WHAT YOU HAVE TO DO =>
Each line below that contains the word "ring" must be copied.

*** SOURCE MATERIAL ***

/-- R204 to R207: the same for DEMAP_DMRS.BPSK, .QPSK, .QAM16, .QAM64 and .QAM256, over the lanes that
DMRS_SEL selects, in ascending order and without gaps; for every table. -/
def Obligations.DmrsStoresSelectedLlrs : Prop :=
  ∀ (order : Modulation) (lyr : Layers) (nsc : Subcarriers) (ty : DmrsType) (cd : CdmGroups)
    (pp : PortParity) (sym beta winv : Word) (s : State) (sel : List Nat),
    sel = dmrsLanes s.params nsc ty cd pp →
    s.low.toInt ≤ s.high.toInt → inputsInRange s lyr nsc sym beta winv →
    s.inRange s.outp (sel.length * layerCount lyr * bitsPerSymbol order) →
    batchInitialised s.buf sym beta winv lyr nsc →
    ∃ t, exec (dmrsInstr order lyr nsc ty cd pp sym beta winv) s = .next t ∧
      (∀ r i, sel[r]? = some i → ∀ l < layerCount lyr, ∀ b < bitsPerSymbol order,
        ∃ x, readLane s.buf sym beta winv l i = some x ∧
          t.buf.readByte (s.outp.toNat + (r * layerCount lyr + l) * bitsPerSymbol order + b) =
            ((llrVec order s.llrConfig x)[b]?).map (BitVec.ofInt 8)) ∧
      (∀ a, (a < s.outp.toNat ∨
          s.outp.toNat + sel.length * layerCount lyr * bitsPerSymbol order ≤ a) →
        t.buf.readByte a = s.buf.readByte a) ∧
      t.lastCount.toNat = sel.length * layerCount lyr * bitsPerSymbol order ∧
      t = { s with buf := t.buf, lastCount := t.lastCount,
                   outp := s.outp + BitVec.ofNat 32 (sel.length * layerCount lyr * bitsPerSymbol order),
                   cp := s.cp + 16, cmdCount := s.cmdCount + 1 }

/-- R204: the selected lanes are those below nSc whose bit of the key's mask is 1, each once, ascending. -/
def Obligations.SelectedLanesFollowMask : Prop :=
  ∀ (p : Config.Params) (nsc : Subcarriers) (ty : DmrsType) (cd : CdmGroups) (pp : PortParity),
    (∀ i, i ∈ dmrsLanes p nsc ty cd pp ↔
      i < subcarrierCount nsc ∧ (dmrsMask p.dmrsSel ty cd pp).getLsbD i = true) ∧
    (dmrsLanes p nsc ty cd pp).Pairwise (· < ·)

/-- R152, R172: LOW > HIGH raises INVALID_CONFIG(W0) in every demap command, before any range check. -/
def Obligations.InvertedBoundsRaise : Prop :=
  ∀ (order : Modulation) (lyr : Layers) (nsc : Subcarriers) (sym beta winv : Word) (s : State),
    s.high.toInt < s.low.toInt →
    exec (demapInstr order lyr nsc sym beta winv) s =
      .next (s.enterError .invalidConfig (encode (demapInstr order lyr nsc sym beta winv)).w0) ∧
    ∀ (ty : DmrsType) (cd : CdmGroups) (pp : PortParity),
      exec (dmrsInstr order lyr nsc ty cd pp sym beta winv) s =
        .next (s.enterError .invalidConfig (encode (dmrsInstr order lyr nsc ty cd pp sym beta winv)).w0)

/-- R170, R205, R262 step 6: the regions of SYM, BETA, WINV and OUTP are checked in this order, the first that
is not in BUF raising BUF_RANGE with its base, in DEMAP and DEMAP_DMRS. -/
def Obligations.DemapRangeErrorsInOrder : Prop :=
  ∀ (order : Modulation) (lyr : Layers) (nsc : Subcarriers) (sym beta winv : Word) (s : State) (i : Instr)
    (count : Nat),
    (i = demapInstr order lyr nsc sym beta winv ∧
        count = subcarrierCount nsc * layerCount lyr * bitsPerSymbol order ∨
      ∃ ty cd pp, i = dmrsInstr order lyr nsc ty cd pp sym beta winv ∧
        count = (dmrsLanes s.params nsc ty cd pp).length * layerCount lyr * bitsPerSymbol order) →
    s.low.toInt ≤ s.high.toInt →
    (¬ s.inRange sym (64 * (layerCount lyr - 1) + 4 * subcarrierCount nsc) →
      exec i s = .next (s.enterError .bufRange sym)) ∧
    (s.inRange sym (64 * (layerCount lyr - 1) + 4 * subcarrierCount nsc) →
      ¬ s.inRange beta (32 * (layerCount lyr - 1) + 2 * subcarrierCount nsc) →
      exec i s = .next (s.enterError .bufRange beta)) ∧
    (s.inRange sym (64 * (layerCount lyr - 1) + 4 * subcarrierCount nsc) →
      s.inRange beta (32 * (layerCount lyr - 1) + 2 * subcarrierCount nsc) →
      ¬ s.inRange winv (32 * (layerCount lyr - 1) + 2 * subcarrierCount nsc) →
      exec i s = .next (s.enterError .bufRange winv)) ∧
    (inputsInRange s lyr nsc sym beta winv → ¬ s.inRange s.outp count →
      exec i s = .next (s.enterError .bufRange s.outp))

/-- R205, R57: once the checks pass, a byte of the read set that was never written faults, in a selected lane or
not. -/
def Obligations.DemapFaultsOnUnwrittenInput : Prop :=
  ∀ (order : Modulation) (lyr : Layers) (nsc : Subcarriers) (sym beta winv : Word) (s : State),
    s.low.toInt ≤ s.high.toInt → inputsInRange s lyr nsc sym beta winv →
    ¬ batchInitialised s.buf sym beta winv lyr nsc →
    (s.inRange s.outp (subcarrierCount nsc * layerCount lyr * bitsPerSymbol order) →
      exec (demapInstr order lyr nsc sym beta winv) s = .fault .uninitRead) ∧
    ∀ (ty : DmrsType) (cd : CdmGroups) (pp : PortParity),
      s.inRange s.outp ((dmrsLanes s.params nsc ty cd pp).length * layerCount lyr * bitsPerSymbol order) →
      exec (dmrsInstr order lyr nsc ty cd pp sym beta winv) s = .fault .uninitRead

/-- R213: a DMRS_SEL entry of 0xFFFF makes DEMAP_DMRS the same as DEMAP, at every nSc (where LOW ≤ HIGH; the
INVALID_CONFIG of R152 records each command's own W0). -/
def Obligations.FullMaskIsPlainDemap : Prop :=
  ∀ (order : Modulation) (lyr : Layers) (nsc : Subcarriers) (ty : DmrsType) (cd : CdmGroups)
    (pp : PortParity) (sym beta winv : Word) (s : State),
    dmrsMask s.params.dmrsSel ty cd pp = 0xFFFF → s.low.toInt ≤ s.high.toInt →
    exec (dmrsInstr order lyr nsc ty cd pp sym beta winv) s = exec (demapInstr order lyr nsc sym beta winv) s

/-- R213, first bullet: with no lane selected nothing is written, OUTP stays, LAST_COUNT becomes 0. -/
def Obligations.NoSelectedLaneWritesNothing : Prop :=
  ∀ (order : Modulation) (lyr : Layers) (nsc : Subcarriers) (ty : DmrsType) (cd : CdmGroups)
    (pp : PortParity) (sym beta winv : Word) (s : State),
    dmrsLanes s.params nsc ty cd pp = [] → s.low.toInt ≤ s.high.toInt →
    inputsInRange s lyr nsc sym beta winv → s.outp.toNat ≤ s.params.bufBytes →
    batchInitialised s.buf sym beta winv lyr nsc →
    exec (dmrsInstr order lyr nsc ty cd pp sym beta winv) s =
      .next { s with lastCount := 0, cp := s.cp + 16, cmdCount := s.cmdCount + 1 }

/-- R202, R204, R213: the numbers of selected lanes with the default table, at nSc = 16, 12, 8 and 4, and that
the parity does not matter there. -/
def Obligations.DefaultDmrsCounts : Prop :=
  ∀ (p : Config.Params) (pp : PortParity), p.dmrsSel = dmrsSelDefault →
    (∀ ty cd nsc, dmrsLanes p nsc ty cd pp = dmrsLanes p nsc ty cd .even) ∧
    ([Subcarriers.n16, .n12, .n8, .n4].map fun n => (dmrsLanes p n .type1 .one pp).length) = [8, 6, 4, 2] ∧
    ([Subcarriers.n16, .n12, .n8, .n4].map fun n => (dmrsLanes p n .type1 .two pp).length) = [0, 0, 0, 0] ∧
    ([Subcarriers.n16, .n12, .n8, .n4].map fun n => (dmrsLanes p n .type2 .one pp).length) = [10, 8, 4, 2] ∧
    ([Subcarriers.n16, .n12, .n8, .n4].map fun n => (dmrsLanes p n .type2 .two pp).length) = [4, 4, 2, 0]

/-- R214 (b): the bytes DEMAP_DMRS writes are the groups of L·Qm bytes of the selected lanes in DEMAP's output,
in order. -/
def Obligations.DmrsIsSubsequenceOfDemap : Prop :=
  ∀ (order : Modulation) (lyr : Layers) (nsc : Subcarriers) (ty : DmrsType) (cd : CdmGroups)
    (pp : PortParity) (sym beta winv : Word) (s : State),
    s.low.toInt ≤ s.high.toInt → inputsInRange s lyr nsc sym beta winv →
    s.inRange s.outp (subcarrierCount nsc * layerCount lyr * bitsPerSymbol order) →
    batchInitialised s.buf sym beta winv lyr nsc →
    ∃ t u, exec (dmrsInstr order lyr nsc ty cd pp sym beta winv) s = .next t ∧
      exec (demapInstr order lyr nsc sym beta winv) s = .next u ∧
      ∀ r i, (dmrsLanes s.params nsc ty cd pp)[r]? = some i →
        ∀ j < layerCount lyr * bitsPerSymbol order,
          t.buf.readByte (s.outp.toNat + r * (layerCount lyr * bitsPerSymbol order) + j) =
            u.buf.readByte (s.outp.toNat + i * (layerCount lyr * bitsPerSymbol order) + j)
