-- ==== Sys2Proof/Laws/Float32.lean ====
section
/-! SUPPORT. The rounding of binary32 results (43_cholesky.md R234): what `roundShift`, `roundF32` and `isqrtFrom`
give, each said once. -/

namespace Sys2Proof.Machine

/-- `roundShift` is rounding to nearest, ties to even, of any exact value `x` that `m` and `sticky` stand for
(43_cholesky.md R234). -/
theorem roundShift_spec (m k : Nat) (sticky : Bool) (x : ℝ) (h1 : (m : ℝ) ≤ x) (h2 : x < m + 1)
    (h3 : sticky = false → x = m) (h4 : sticky = true → (m : ℝ) < x) (hk : 0 < k ∨ sticky = false) :
    |(roundShift m k sticky : ℝ) * 2 ^ k - x| * 2 ≤ 2 ^ k ∧
      (|(roundShift m k sticky : ℝ) * 2 ^ k - x| * 2 = 2 ^ k → roundShift m k sticky % 2 = 0) := by
  cases k with
  | zero =>
    have : sticky = false := by simpa using hk
    have hx := h3 this
    subst hx
    simp [roundShift]
  | succ k =>
    have hm := Nat.div_add_mod m (2 ^ (k + 1))
    have hr := Nat.mod_lt m (show 0 < 2 ^ (k + 1) by positivity)
    simp only [roundShift]
    rw [pow_succ] at hm hr ⊢
    have hHp : (0 : Nat) < 2 ^ k := by positivity
    rw [pow_succ]
    have cH : ((2 ^ k : Nat) : ℝ) = 2 ^ k := by push_cast; rfl
    rw [← cH]
    generalize (2 : Nat) ^ k = H at *
    generalize m / (H * 2) = q at *
    generalize m % (H * 2) = r at *
    have hmK : (m : ℝ) = (H : ℝ) * 2 * q + r := by rw [← hm]; push_cast; ring
    have hHK : (1 : ℝ) ≤ H := by exact_mod_cast hHp
    split
    · rename_i hc
      simp only [Bool.or_eq_true, decide_eq_true_eq, Bool.and_eq_true, beq_iff_eq] at hc
      have e : ((q + 1 : Nat) : ℝ) * (H * 2) - x = H * 2 - r - (x - m) := by rw [hmK]; push_cast; ring
      rw [e]
      have hrK : (r : ℝ) + 1 ≤ H * 2 := by exact_mod_cast hr
      rw [abs_of_pos (by linarith)]
      rcases hc with hc | ⟨hc, hs⟩
      · have : (H : ℝ) + 1 ≤ r := by exact_mod_cast hc
        exact ⟨by linarith, fun h => by linarith⟩
      · subst hc
        cases sticky with
        | true => have := h4 rfl; exact ⟨by linarith, fun h => by linarith⟩
        | false =>
          have := h3 rfl
          refine ⟨by linarith, fun _ => ?_⟩
          simp at hs; omega
    · rename_i hc
      simp only [Bool.or_eq_true, decide_eq_true_eq, Bool.and_eq_true, beq_iff_eq, not_or, not_and] at hc
      obtain ⟨hc1, hc2⟩ := hc
      have e : (q : ℝ) * (H * 2) - x = -(r + (x - m)) := by rw [hmK]; ring
      have hr0 : (0 : ℝ) ≤ r := by positivity
      rw [e, abs_neg, abs_of_nonneg (by linarith)]
      rcases Nat.lt_or_ge r H with hlt | hge
      · have : (r : ℝ) + 1 ≤ H := by exact_mod_cast hlt
        exact ⟨by linarith, fun h => by linarith⟩
      · have hrH : r = H := by omega
        subst hrH
        have := hc2 rfl
        have hs : sticky = false := by cases sticky <;> simp_all
        have := h3 hs
        subst hs
        refine ⟨by linarith, fun _ => ?_⟩
        simp at hc2; omega

/-- `roundShift` is the quotient or one more. -/
theorem roundShift_bounds (m k : Nat) (sticky : Bool) : m / 2 ^ k ≤ roundShift m k sticky ∧ roundShift m k sticky ≤ m / 2 ^ k + 1 := by
  cases k with
  | zero => simp [roundShift]
  | succ k => simp only [roundShift]; split <;> omega

/-- The leading bit. -/
theorem log2_bounds {m : Nat} (hm : m ≠ 0) : 2 ^ m.log2 ≤ m ∧ m < 2 ^ (m.log2 + 1) :=
  ⟨Nat.log2_self_le hm, Nat.lt_log2_self⟩

/-- The fields of a pattern put together from a sign and a magnitude. -/
theorem pack_fields (neg : Bool) (mag : Nat) (h : mag < 2 ^ 31) :
    f32Sign (f32Zero neg ||| BitVec.ofNat 32 mag) = neg ∧
    f32Exp (f32Zero neg ||| BitVec.ofNat 32 mag) = mag / 2 ^ 23 ∧
    f32Frac (f32Zero neg ||| BitVec.ofNat 32 mag) = mag % 2 ^ 23 := by
  have ht : (f32Zero neg ||| BitVec.ofNat 32 mag).toNat = (if neg then 2 ^ 31 else 0) + mag := by
    rw [BitVec.toNat_or, BitVec.toNat_ofNat, Nat.mod_eq_of_lt (by omega)]
    cases neg
    · simp [f32Zero]
    · have := Nat.two_pow_add_eq_or_of_lt h 1
      simpa [f32Zero] using this.symm
  have e1 : f32Exp (f32Zero neg ||| BitVec.ofNat 32 mag) = ((f32Zero neg ||| BitVec.ofNat 32 mag).toNat / 2 ^ 23) % 256 := by
    simp only [f32Exp, BitVec.extractLsb'_toNat, Nat.shiftRight_eq_div_pow]
  have e2 : f32Frac (f32Zero neg ||| BitVec.ofNat 32 mag) = (f32Zero neg ||| BitVec.ofNat 32 mag).toNat % 2 ^ 23 := by
    simp only [f32Frac, BitVec.extractLsb'_toNat, Nat.shiftRight_zero]
  refine ⟨?_, ?_, ?_⟩
  · have : f32Sign (f32Zero neg ||| BitVec.ofNat 32 mag) = ((f32Zero neg ||| BitVec.ofNat 32 mag).toNat.testBit 31) := rfl
    rw [this, ht, Nat.testBit_eq_decide_div_mod_eq]
    cases neg <;> simp <;> omega
  · rw [e1, ht]; cases neg <;> simp <;> omega
  · rw [e2, ht]; cases neg <;> simp
    omega
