-- ==== Sys2Proof/Tests/Slice0.lean ====
section
/-! SUPPORT. Tests, and a witness for the hypotheses of each statement. Expected values come from the spec:
95_test_vectors.md (TV) and the worked examples of the rules. -/

namespace Sys2Proof.Machine

set_option Elab.async false

/-! ### Helpers -/

/-- Whether an answer is a next state. -/
def isNext : Answer → Bool
  | .next _ => true
  | .fault _ => false
  | .refused _ => false

/-- The next state of an answer, the reset state where there is none. -/
def nextOf : Answer → State
  | .next t => t
  | .fault _ => State.reset
  | .refused _ => State.reset

/-- The fault of an answer. -/
def faultOf : Answer → Option Fault
  | .next _ => none
  | .fault f => some f
  | .refused _ => none

theorem next_of_isNext {a : Answer} (h : isNext a = true) : a = .next (nextOf a) := by
  cases a <;> simp_all [isNext, nextOf]

/-- A command's 16 bytes from its four words. -/
def cmd (w0 w1 w2 w3 : Word) : List Byte := descriptorBytes ⟨w0, w1, w2, w3⟩

/-- The reset state, BUSY at CP = 0x40 with a descriptor there (TV section 5). -/
def at40 (w0 w1 w2 w3 : Word) : State :=
  { State.reset with engState := .busy, cp := 0x40, buf := Memory.writeBytes [] 0x40 (cmd w0 w1 w2 w3) }

/-- The int16 values of a lane run as bytes. -/
def halves (vs : List Int) : List Byte := vs.flatMap fun v => leBytes 2 (BitVec.ofInt 16 v).toNat

/-- The state `at40` with (I, Q) of some lanes at 0x1000, one β at 0x1100 and one w at 0x1200 for `n` lanes,
and OUTP = 0x4000. -/
def lanes40 (w0 : Word) (iq : List Int) (beta w : Int) (n : Nat) : State :=
  { at40 w0 0x1000 0x1100 0x1200 with
    outp := 0x4000
    buf := (((at40 w0 0x1000 0x1100 0x1200).buf.writeBytes 0x1000 (halves iq)).writeBytes 0x1100
      (halves (List.replicate n beta))).writeBytes 0x1200 (halves (List.replicate n w)) }

/-- `n` signed bytes of a state's BUF. -/
def bytesAt (s : State) (a n : Nat) : Option (List Int) := (s.buf.readBytes a n).map (·.map BitVec.toInt)

/-- Word `k` of an N = 2 input: lane 0 is [[4, 2], [2, 5]], the other lanes the identity (TV 6.1). -/
def grid2 (k : Nat) : Word :=
  match k / 16, k % 16 with
  | 0, 0 => 0x40800000
  | 0, _ => 0x3F800000
  | 2, 0 => 0x40000000
  | 3, 0 => 0x40A00000
  | 3, _ => 0x3F800000
  | _, _ => 0

/-- The words `k` to `k + n - 1` of a run that starts at an offset, as cells. -/
def wordCells (a k n : Nat) (f : Nat → Word) : Memory :=
  (List.range n).flatMap fun j =>
    [(a + 4 * (k + j), (f (k + j)).extractLsb' 0 8), (a + 4 * (k + j) + 1, (f (k + j)).extractLsb' 8 8),
     (a + 4 * (k + j) + 2, (f (k + j)).extractLsb' 16 8), (a + 4 * (k + j) + 3, (f (k + j)).extractLsb' 24 8)]

/-- The grid at 0x80 without the upper triangle, which stays unwritten. -/
def gridCells : Memory := wordCells 0x80 0 16 grid2 ++ wordCells 0x80 32 48 grid2 ++ wordCells 0x80 96 32 grid2

/-- BUSY with `gridCells` in BUF. -/
def chol40 : State := { State.reset with engState := .busy, cp := 0x40, buf := gridCells }

/-- What CHOLINV reads of `gridCells`. -/
def lanes2 : List (List (List Cplx)) :=
  [[⟨0x40800000, 0⟩], [⟨0x40000000, 0⟩, ⟨0x40A00000, 0⟩]] ::
    List.replicate 15 [[⟨0x3F800000, 0⟩], [⟨0, 0⟩, ⟨0x3F800000, 0⟩]]

/-- BUSY at CP with nothing written. -/
def atCp (cp : Word) : State := { State.reset with engState := .busy, cp := cp }

/-! ### WellFormed -/

/-- The matrix sizes 0, 1, 17 and 31 are refused, 2 and 16 are not (30_encoding.md R106). -/
theorem test_wellFormed_cholinv :
    [0, 1, 17, 31, 2, 16].map (fun n : BitVec 5 => wellFormed (.cholinv n 0x100 0x800)) =
      [false, false, false, false, true, true] := by decide

/-- The decoder refuses the same sizes, by name (TV section 7). -/
theorem test_decode_refuses_sizes :
    ([0x00000007, 0x00000017, 0x00000117, 0x000001F7].map fun w0 : Word => decodeWords ⟨w0, 0x100, 0x800, 0⟩) =
      List.replicate 4 (.error .invalidConfig) := by decide

/-! ### Decoding: one word for every constructor (30_encoding.md R102, R105, R111; TV section 3) -/

theorem test_decode_control :
    decodeTableWord 32 0x00000000 = some .nop ∧
    decodeTableWord 32 0x00000001 = some .endList ∧
    decodeTableWord 64 0x0000004000000002 = some (.jump 0x40) ∧
    decodeTableWord 64 0x0000100000000003 = some (.setout 0x1000) ∧
    decodeTableWord 64 0x007FFF8000000254 = some (.config 37 0xFF80 0x007F) ∧
    decodeTableWord 64 0x0064FF9C00000254 = some (.config 37 0xFF9C 0x0064) ∧
    decodeTableWord 96 0x00000C000000040000000027 = some (.cholinv 2 0x400 0xC00) ∧
    decodeTableWord 96 0x000180000001800000000107 = some (.cholinv 16 0x18000 0x18000) := by decide +kernel

theorem test_decode_demap :
    decodeTableWord 128 0x00000003000000020000000100000305 = some (.demapBpsk .one .n16 1 2 3) ∧
    decodeTableWord 128 0x00000160000001400000010000000015 = some (.demapQpsk .one .n4 0x100 0x140 0x160) ∧
    decodeTableWord 128 0x00000395 = some (.demapQpsk .two .n16 0 0 0) ∧
    decodeTableWord 128 0x000016000000150000001400000000A5 =
      some (.demapQam16 .two .n4 0x1400 0x1500 0x1600) ∧
    decodeTableWord 128 0x00000003000000020000000100000235 = some (.demapQam64 .one .n12 1 2 3) ∧
    decodeTableWord 128 0x00000345 = some (.demapQam256 .one .n16 0 0 0) := by decide +kernel

theorem test_decode_dmrs :
    decodeTableWord 128 0x00000B06 = some (.dmrsBpsk .one .n16 .type1 .two .even 0 0 0) ∧
    decodeTableWord 128 0x00000003000000020000000100001116 =
      some (.dmrsQpsk .one .n8 .type1 .one .odd 1 2 3) ∧
    decodeTableWord 128 0x00000FA6 = some (.dmrsQam16 .two .n16 .type2 .two .even 0 0 0) ∧
    decodeTableWord 128 0x00000636 = some (.dmrsQam64 .one .n12 .type2 .one .even 0 0 0) ∧
    decodeTableWord 128 0x00000FC6 = some (.dmrsQam256 .two .n16 .type2 .two .even 0 0 0) := by decide +kernel

/-- The decoding corner cases of TV section 3. -/
theorem test_decode_errors :
    decodeWords ⟨0x0000FFFF, 0, 0, 0⟩ = .error .illegalOpcode ∧
    decodeWords ⟨0x00010075, 0, 0, 0⟩ = .error .reservedField ∧
    decodeWords ⟨0x00000012, 0x44, 0, 0⟩ = .error .reservedField ∧
    decodeWords ⟨0x00000055, 0x1FFFF, 0, 0⟩ = .error .invalidConfig ∧
    decodeTableWord 32 0x00000008 = none := by decide +kernel

/-! ### The fetch hook -/

/-- A table word placed after reset is what the next step runs. -/
theorem test_withFetchWord :
    (nextOf (step (State.reset.withFetchWord 64 0x0000004000000002))).cp = 0x40 ∧
    (nextOf (step (State.reset.withFetchWord 32 0x00000000))).cp = 0x10 ∧
    (nextOf (step (State.reset.withFetchWord 32 0x00000008))).errCode = 1 := by decide +kernel

/-! ### One step of each command (TV sections 2, 4, 5, 6; R173 to R177, R208 to R212) -/

theorem test_nop :
    step (at40 0 0xAA 0xBB 0xCC) =
      .next { at40 0 0xAA 0xBB 0xCC with cp := 0x50, cmdCount := 1 } :=
  (next_of_isNext (by decide +kernel)).trans (congrArg _ (by decide +kernel))

theorem test_end :
    (let t := nextOf (step (at40 1 0 0 0)); (t.engState, t.cp, t.cmdCount, t.irqStatus)) =
      (.idle, 0x50, 1, 0b0001) := by decide +kernel

theorem test_jump :
    (let t := nextOf (step (at40 2 0x100 0 0)); (t.engState, t.cp, t.cmdCount)) = (.busy, 0x100, 1) := by
  decide +kernel

theorem test_jump_misaligned :
    (let t := nextOf (step (at40 2 0x44 0 0)); (t.engState, t.cp, t.cmdCount, t.errCode, t.errCp, t.errInfo)) =
      (.error, 0x40, 0, 5, 0x40, 0x44) := by decide +kernel

theorem test_setout :
    (let t := nextOf (step (at40 3 0x1FFFF 0 0)); (t.outp, t.cp, t.cmdCount)) = (0x1FFFF, 0x50, 1) := by
  decide +kernel

theorem test_config :
    (let t := nextOf (step (at40 0x3F4 0x0005000A 0 0));
      (t.engState, t.shift, t.low, t.high, t.cp)) = (.busy, 63, 10, 5, 0x50) := by decide +kernel

theorem test_demapBpsk :
    (let t := nextOf (step (lanes40 0x005 [2896, 2896, 2896, -4000, 16384, 0, 3, 0] 0 16384 4));
      (bytesAt t 0x4000 2, t.outp, t.lastCount)) = (some [8, -2], 0x4004, 4) := by decide +kernel

theorem test_demapQpsk :
    (let t := nextOf (step (lanes40 0x015 [4096, -2048, 1000, 2000, 2000, 4000, 0, 0] 0 16384 4));
      (bytesAt t 0x4000 8, t.buf.readByte 0x4008, t.cmdCount)) =
      (some [11, -6, 3, 6, 6, 11, 0, 0], none, 1) := by decide +kernel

*** End of SOURCE MATERIAL ***

RESULT OF THIS TASK =>
    have hmK : (m : ℝ) = (H : ℝ) * 2 * q + r := by rw [← hm]; push_cast; ring
      have e : ((q + 1 : Nat) : ℝ) * (H * 2) - x = H * 2 - r - (x - m) := by rw [hmK]; push_cast; ring
      have e : (q : ℝ) * (H * 2) - x = -(r + (x - m)) := by rw [hmK]; ring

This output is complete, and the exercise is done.